WORK ITEM: Go through the entries below and copy each line that holds the word "where".

SUPPLIED DATA:
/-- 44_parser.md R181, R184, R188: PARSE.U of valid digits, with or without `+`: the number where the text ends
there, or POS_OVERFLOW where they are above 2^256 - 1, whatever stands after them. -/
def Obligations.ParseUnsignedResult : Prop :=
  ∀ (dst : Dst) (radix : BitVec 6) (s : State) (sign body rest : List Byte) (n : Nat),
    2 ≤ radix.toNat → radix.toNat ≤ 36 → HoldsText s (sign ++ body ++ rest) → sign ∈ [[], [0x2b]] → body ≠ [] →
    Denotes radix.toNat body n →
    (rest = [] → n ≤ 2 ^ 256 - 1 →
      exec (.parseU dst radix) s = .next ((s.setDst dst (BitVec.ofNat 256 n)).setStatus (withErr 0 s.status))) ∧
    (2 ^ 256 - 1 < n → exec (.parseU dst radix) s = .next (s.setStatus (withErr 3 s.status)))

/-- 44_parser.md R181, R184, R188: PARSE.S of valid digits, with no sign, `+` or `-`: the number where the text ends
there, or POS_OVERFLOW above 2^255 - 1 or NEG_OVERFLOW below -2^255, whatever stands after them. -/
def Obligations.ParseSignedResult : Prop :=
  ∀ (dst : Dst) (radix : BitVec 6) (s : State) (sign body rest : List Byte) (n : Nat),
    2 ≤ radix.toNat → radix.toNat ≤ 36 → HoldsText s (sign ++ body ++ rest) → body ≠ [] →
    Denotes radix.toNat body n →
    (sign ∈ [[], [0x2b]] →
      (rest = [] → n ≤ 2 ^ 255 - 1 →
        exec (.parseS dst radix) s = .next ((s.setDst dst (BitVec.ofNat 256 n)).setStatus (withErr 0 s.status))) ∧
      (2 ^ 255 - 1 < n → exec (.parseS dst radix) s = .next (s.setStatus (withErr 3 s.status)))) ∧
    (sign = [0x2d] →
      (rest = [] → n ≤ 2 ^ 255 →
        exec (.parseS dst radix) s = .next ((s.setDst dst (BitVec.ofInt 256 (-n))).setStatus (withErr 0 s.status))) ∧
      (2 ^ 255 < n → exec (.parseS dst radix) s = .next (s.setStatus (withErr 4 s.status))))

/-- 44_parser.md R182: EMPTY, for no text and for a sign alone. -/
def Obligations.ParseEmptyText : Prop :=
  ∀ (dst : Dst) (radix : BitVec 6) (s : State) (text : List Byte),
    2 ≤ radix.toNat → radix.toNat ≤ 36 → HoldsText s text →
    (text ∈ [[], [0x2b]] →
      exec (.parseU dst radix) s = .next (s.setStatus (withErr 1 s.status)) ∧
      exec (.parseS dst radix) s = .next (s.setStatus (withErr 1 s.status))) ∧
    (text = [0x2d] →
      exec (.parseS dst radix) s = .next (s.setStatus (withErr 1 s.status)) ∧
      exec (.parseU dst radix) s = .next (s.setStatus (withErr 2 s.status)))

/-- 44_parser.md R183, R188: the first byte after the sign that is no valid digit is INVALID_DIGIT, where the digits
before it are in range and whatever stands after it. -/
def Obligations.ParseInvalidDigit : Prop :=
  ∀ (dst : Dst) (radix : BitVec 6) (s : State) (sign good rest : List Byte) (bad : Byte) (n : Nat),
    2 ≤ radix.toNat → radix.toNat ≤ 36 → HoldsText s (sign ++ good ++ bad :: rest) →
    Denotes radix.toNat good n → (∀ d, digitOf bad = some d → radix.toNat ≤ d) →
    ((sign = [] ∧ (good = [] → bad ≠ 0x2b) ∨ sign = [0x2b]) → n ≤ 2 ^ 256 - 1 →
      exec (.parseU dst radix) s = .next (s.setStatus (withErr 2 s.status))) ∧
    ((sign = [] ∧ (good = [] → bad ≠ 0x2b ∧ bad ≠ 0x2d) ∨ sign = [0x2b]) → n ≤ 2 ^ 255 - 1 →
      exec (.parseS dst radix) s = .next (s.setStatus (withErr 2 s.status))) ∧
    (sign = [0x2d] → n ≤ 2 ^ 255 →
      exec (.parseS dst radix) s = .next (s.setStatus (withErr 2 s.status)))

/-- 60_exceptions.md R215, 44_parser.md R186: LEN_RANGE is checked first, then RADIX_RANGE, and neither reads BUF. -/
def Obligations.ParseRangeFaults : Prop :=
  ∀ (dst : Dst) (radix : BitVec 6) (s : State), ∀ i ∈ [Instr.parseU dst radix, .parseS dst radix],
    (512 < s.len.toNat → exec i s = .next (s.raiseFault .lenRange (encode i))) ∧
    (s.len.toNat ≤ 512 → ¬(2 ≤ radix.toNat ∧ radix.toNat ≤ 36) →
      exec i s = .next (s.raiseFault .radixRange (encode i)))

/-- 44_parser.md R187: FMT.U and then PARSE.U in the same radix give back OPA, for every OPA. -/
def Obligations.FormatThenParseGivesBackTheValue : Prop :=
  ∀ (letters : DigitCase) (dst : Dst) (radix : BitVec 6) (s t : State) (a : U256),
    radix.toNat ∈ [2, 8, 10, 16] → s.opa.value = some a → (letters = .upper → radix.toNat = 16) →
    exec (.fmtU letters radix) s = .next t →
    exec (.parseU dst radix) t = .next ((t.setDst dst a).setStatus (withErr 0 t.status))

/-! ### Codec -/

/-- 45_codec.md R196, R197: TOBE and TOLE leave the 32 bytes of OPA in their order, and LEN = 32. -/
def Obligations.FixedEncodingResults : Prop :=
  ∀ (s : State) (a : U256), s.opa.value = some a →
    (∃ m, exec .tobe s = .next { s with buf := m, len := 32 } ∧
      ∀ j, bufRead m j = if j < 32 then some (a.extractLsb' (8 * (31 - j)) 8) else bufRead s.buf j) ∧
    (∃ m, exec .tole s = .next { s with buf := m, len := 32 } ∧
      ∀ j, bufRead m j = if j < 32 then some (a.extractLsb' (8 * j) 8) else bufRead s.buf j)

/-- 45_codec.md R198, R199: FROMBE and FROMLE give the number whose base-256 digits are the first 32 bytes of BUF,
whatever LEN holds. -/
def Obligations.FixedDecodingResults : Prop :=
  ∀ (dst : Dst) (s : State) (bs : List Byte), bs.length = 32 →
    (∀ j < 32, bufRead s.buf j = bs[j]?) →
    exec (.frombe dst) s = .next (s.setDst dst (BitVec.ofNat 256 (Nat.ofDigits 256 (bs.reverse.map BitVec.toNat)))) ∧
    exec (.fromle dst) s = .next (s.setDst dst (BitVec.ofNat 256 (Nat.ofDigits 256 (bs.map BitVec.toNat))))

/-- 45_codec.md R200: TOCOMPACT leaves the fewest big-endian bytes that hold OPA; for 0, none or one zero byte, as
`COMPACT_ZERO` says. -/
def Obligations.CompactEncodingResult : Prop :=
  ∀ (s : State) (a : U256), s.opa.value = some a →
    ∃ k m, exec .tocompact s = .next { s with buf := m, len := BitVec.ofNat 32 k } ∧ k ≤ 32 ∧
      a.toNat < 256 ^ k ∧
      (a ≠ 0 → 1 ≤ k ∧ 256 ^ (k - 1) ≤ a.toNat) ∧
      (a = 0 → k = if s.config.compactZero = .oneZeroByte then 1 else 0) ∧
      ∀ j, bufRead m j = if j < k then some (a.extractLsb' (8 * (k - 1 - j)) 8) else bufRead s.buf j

FINAL ANSWER:
/-- 44_parser.md R181, R184, R188: PARSE.U of valid digits, with or without `+`: the number where the text ends
there, or POS_OVERFLOW where they are above 2^256 - 1, whatever stands after them. -/
/-- 44_parser.md R181, R184, R188: PARSE.S of valid digits, with no sign, `+` or `-`: the number where the text ends
/-- 44_parser.md R183, R188: the first byte after the sign that is no valid digit is INVALID_DIGIT, where the digits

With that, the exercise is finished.